Exercise details
With both ends included, repeat exactly the lines of the entries below from the one containing "namespace Sys2Proof.Tests" down to the one containing "state whose memory", and no others.

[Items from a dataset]
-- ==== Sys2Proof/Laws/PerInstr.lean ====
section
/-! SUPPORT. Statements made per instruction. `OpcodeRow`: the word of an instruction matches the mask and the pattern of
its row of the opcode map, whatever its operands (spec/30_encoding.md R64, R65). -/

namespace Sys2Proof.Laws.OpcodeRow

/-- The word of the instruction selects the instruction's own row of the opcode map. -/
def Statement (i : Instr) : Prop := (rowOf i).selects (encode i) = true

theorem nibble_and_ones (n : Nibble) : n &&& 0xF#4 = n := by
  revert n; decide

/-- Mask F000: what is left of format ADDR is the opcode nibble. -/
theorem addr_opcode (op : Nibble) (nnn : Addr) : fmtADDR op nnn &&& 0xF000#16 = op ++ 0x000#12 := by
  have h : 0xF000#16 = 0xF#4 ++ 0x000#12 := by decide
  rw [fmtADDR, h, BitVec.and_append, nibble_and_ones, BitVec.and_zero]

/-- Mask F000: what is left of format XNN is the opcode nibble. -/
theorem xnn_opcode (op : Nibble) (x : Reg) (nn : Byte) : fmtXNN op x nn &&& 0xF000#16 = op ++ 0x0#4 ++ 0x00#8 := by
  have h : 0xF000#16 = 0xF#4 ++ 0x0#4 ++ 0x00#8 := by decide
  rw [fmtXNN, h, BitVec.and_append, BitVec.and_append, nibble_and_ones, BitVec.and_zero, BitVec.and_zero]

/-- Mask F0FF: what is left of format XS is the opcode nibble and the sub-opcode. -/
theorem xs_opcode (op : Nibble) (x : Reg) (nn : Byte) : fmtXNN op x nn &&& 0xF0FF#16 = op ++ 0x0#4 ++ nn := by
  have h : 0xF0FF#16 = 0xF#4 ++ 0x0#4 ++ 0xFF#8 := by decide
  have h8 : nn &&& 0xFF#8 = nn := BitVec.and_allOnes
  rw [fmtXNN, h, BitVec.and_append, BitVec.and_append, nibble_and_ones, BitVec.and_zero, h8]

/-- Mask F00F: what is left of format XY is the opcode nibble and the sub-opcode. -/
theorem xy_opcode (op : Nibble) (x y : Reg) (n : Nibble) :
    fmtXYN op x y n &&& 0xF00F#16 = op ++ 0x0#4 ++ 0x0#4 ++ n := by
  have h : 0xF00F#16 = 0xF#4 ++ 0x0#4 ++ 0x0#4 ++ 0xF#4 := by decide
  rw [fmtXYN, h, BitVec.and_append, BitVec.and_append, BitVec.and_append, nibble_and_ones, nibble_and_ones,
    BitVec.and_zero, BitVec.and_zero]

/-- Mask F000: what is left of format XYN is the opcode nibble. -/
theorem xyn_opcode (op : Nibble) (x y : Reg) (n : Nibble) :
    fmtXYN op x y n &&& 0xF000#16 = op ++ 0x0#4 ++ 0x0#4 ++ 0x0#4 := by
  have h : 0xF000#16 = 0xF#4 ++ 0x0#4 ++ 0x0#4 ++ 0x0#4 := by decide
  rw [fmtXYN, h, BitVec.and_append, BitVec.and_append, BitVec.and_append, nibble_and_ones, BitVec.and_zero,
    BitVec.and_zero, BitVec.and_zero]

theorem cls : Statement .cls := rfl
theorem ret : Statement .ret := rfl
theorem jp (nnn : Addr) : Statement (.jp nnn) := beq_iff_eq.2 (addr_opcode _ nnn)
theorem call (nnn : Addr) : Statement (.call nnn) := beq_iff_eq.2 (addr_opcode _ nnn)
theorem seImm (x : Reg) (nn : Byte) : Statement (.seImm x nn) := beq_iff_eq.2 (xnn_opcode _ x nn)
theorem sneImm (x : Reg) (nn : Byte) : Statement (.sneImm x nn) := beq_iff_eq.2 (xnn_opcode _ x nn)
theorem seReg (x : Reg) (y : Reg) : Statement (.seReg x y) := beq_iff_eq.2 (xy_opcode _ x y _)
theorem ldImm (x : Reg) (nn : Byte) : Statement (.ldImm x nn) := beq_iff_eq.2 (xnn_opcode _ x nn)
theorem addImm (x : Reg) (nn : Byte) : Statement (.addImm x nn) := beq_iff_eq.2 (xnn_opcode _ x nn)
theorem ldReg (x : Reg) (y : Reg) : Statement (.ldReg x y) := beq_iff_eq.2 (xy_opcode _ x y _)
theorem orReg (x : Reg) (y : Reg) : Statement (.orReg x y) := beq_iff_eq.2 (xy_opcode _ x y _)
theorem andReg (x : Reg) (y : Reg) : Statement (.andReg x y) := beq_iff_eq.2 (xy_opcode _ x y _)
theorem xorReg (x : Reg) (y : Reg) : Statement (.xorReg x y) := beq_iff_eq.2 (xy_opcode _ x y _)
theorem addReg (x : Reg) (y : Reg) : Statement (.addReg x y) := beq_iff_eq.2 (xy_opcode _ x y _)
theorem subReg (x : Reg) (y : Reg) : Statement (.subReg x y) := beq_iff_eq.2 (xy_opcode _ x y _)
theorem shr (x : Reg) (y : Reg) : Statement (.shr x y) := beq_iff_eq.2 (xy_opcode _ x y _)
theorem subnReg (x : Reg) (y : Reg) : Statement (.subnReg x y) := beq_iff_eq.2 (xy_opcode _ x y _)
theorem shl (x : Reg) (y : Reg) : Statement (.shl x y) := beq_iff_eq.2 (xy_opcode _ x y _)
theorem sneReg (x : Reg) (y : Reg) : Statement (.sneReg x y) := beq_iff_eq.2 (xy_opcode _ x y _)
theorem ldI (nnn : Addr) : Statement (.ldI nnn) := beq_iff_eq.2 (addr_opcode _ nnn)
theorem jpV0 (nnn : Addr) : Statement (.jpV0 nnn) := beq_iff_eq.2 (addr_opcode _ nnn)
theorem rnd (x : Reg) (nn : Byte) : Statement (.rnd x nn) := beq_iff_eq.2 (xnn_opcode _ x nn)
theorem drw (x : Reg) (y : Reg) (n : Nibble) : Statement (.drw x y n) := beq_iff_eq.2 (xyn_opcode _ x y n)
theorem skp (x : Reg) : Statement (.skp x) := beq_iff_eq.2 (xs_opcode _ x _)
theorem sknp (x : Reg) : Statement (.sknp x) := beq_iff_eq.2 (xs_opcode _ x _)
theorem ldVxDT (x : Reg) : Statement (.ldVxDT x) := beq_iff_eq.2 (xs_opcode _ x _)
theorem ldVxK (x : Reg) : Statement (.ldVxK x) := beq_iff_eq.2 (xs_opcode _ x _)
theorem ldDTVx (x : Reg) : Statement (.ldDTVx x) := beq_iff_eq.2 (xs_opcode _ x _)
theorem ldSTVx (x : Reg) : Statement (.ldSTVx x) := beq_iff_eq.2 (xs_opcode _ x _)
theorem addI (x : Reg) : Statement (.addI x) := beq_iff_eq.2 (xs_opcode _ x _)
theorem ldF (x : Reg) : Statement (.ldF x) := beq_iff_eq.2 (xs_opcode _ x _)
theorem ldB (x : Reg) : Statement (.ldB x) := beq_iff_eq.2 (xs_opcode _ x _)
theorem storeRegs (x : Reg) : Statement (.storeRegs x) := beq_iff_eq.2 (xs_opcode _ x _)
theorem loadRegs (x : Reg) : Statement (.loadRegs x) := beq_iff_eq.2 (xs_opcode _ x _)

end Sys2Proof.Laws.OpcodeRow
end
* * *
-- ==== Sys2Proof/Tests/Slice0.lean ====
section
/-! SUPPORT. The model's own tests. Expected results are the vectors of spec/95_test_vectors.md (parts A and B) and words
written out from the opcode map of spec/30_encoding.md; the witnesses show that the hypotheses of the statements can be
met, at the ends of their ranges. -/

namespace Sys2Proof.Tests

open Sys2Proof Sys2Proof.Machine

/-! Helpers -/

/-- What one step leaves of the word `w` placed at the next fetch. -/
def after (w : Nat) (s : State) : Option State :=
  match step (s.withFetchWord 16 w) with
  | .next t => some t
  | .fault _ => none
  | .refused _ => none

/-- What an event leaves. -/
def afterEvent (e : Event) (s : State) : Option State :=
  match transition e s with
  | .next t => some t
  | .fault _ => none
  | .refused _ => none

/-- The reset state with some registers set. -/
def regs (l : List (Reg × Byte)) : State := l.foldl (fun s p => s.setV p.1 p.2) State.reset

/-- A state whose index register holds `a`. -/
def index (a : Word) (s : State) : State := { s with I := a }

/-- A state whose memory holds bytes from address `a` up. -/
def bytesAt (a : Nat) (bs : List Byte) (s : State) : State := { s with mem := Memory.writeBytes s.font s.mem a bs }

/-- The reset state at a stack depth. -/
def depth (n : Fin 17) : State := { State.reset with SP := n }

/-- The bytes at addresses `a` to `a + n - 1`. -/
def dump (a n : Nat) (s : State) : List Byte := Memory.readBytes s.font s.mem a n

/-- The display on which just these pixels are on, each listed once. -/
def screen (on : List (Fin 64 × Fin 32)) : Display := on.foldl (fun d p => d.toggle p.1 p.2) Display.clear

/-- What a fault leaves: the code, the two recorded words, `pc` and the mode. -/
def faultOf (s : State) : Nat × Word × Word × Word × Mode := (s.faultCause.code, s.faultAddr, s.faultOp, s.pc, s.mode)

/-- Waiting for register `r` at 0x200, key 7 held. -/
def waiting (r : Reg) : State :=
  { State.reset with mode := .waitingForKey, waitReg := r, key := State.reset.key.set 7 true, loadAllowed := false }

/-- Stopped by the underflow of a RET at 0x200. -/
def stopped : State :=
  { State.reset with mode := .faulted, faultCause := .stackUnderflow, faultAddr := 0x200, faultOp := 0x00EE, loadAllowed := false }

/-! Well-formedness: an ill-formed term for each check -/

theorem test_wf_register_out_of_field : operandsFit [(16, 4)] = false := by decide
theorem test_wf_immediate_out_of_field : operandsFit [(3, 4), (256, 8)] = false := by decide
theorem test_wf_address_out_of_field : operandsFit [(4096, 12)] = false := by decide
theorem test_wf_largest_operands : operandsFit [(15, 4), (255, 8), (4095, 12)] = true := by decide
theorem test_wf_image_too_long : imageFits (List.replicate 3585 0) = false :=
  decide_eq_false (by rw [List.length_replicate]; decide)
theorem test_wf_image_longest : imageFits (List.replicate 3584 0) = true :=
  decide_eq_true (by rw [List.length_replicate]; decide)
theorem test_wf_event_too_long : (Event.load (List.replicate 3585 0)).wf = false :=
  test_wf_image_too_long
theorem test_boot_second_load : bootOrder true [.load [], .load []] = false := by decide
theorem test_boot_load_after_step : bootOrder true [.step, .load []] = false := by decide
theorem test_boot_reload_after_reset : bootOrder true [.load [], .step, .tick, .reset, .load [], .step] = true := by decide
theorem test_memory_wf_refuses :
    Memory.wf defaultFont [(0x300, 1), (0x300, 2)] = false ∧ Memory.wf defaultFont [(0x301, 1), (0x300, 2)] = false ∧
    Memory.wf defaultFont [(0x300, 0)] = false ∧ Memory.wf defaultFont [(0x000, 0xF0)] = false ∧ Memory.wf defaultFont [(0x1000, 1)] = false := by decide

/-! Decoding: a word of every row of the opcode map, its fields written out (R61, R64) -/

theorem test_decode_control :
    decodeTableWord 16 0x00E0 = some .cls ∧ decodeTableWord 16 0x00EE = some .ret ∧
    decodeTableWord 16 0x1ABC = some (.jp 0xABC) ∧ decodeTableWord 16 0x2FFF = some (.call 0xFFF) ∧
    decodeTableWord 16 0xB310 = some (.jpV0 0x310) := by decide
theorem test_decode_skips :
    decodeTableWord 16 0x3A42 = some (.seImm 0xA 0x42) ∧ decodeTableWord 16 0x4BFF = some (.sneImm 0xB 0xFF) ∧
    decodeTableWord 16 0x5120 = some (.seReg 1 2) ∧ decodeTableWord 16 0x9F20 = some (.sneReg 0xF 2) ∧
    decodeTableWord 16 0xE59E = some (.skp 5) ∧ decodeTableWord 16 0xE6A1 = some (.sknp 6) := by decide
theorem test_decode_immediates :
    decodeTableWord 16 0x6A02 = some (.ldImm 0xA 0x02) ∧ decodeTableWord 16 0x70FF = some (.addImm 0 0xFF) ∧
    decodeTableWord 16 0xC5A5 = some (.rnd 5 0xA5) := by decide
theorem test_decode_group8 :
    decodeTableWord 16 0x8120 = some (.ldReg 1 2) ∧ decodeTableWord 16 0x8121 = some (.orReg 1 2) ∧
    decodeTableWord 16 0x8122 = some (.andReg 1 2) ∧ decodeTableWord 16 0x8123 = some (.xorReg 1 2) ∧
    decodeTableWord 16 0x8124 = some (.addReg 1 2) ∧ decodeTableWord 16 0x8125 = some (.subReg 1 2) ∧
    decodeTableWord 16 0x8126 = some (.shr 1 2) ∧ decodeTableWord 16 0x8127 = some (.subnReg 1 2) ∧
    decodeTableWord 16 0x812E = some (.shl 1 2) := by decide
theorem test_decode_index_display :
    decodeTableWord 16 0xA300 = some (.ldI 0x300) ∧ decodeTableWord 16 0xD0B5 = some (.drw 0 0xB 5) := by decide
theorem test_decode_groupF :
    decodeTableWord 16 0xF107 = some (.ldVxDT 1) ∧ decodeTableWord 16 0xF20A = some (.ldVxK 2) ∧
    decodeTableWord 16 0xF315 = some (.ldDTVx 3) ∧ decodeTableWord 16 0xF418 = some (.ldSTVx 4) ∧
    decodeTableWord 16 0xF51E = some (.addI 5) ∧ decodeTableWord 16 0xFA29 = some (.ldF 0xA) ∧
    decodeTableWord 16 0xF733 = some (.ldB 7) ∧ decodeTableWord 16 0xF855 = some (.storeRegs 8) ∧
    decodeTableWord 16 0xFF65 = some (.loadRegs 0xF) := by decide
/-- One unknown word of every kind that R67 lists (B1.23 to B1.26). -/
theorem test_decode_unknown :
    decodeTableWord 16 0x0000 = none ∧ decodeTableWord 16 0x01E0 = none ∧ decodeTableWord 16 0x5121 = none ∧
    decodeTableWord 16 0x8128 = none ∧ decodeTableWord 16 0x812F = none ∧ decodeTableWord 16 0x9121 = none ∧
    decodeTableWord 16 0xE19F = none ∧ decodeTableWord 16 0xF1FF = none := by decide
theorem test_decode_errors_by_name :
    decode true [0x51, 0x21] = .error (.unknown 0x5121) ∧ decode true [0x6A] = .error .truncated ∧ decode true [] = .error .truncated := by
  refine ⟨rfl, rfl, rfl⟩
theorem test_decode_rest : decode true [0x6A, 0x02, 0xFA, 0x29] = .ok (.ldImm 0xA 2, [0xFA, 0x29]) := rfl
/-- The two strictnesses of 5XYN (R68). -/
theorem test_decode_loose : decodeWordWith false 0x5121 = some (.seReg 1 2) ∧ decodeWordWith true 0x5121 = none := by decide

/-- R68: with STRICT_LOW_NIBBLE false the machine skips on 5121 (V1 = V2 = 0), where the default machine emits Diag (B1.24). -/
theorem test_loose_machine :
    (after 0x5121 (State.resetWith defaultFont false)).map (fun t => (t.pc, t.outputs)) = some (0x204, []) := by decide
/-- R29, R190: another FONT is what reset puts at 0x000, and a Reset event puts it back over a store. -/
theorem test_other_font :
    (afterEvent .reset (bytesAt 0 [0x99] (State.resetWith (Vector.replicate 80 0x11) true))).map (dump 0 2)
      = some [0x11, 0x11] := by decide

Task result
namespace Sys2Proof.Tests

open Sys2Proof Sys2Proof.Machine

/-! Helpers -/

/-- What one step leaves of the word `w` placed at the next fetch. -/
def after (w : Nat) (s : State) : Option State :=
  match step (s.withFetchWord 16 w) with
  | .next t => some t
  | .fault _ => none
  | .refused _ => none

/-- What an event leaves. -/
def afterEvent (e : Event) (s : State) : Option State :=
  match transition e s with
  | .next t => some t
  | .fault _ => none
  | .refused _ => none

/-- The reset state with some registers set. -/
def regs (l : List (Reg × Byte)) : State := l.foldl (fun s p => s.setV p.1 p.2) State.reset

/-- A state whose index register holds `a`. -/
def index (a : Word) (s : State) : State := { s with I := a }

/-- A state whose memory holds bytes from address `a` up. -/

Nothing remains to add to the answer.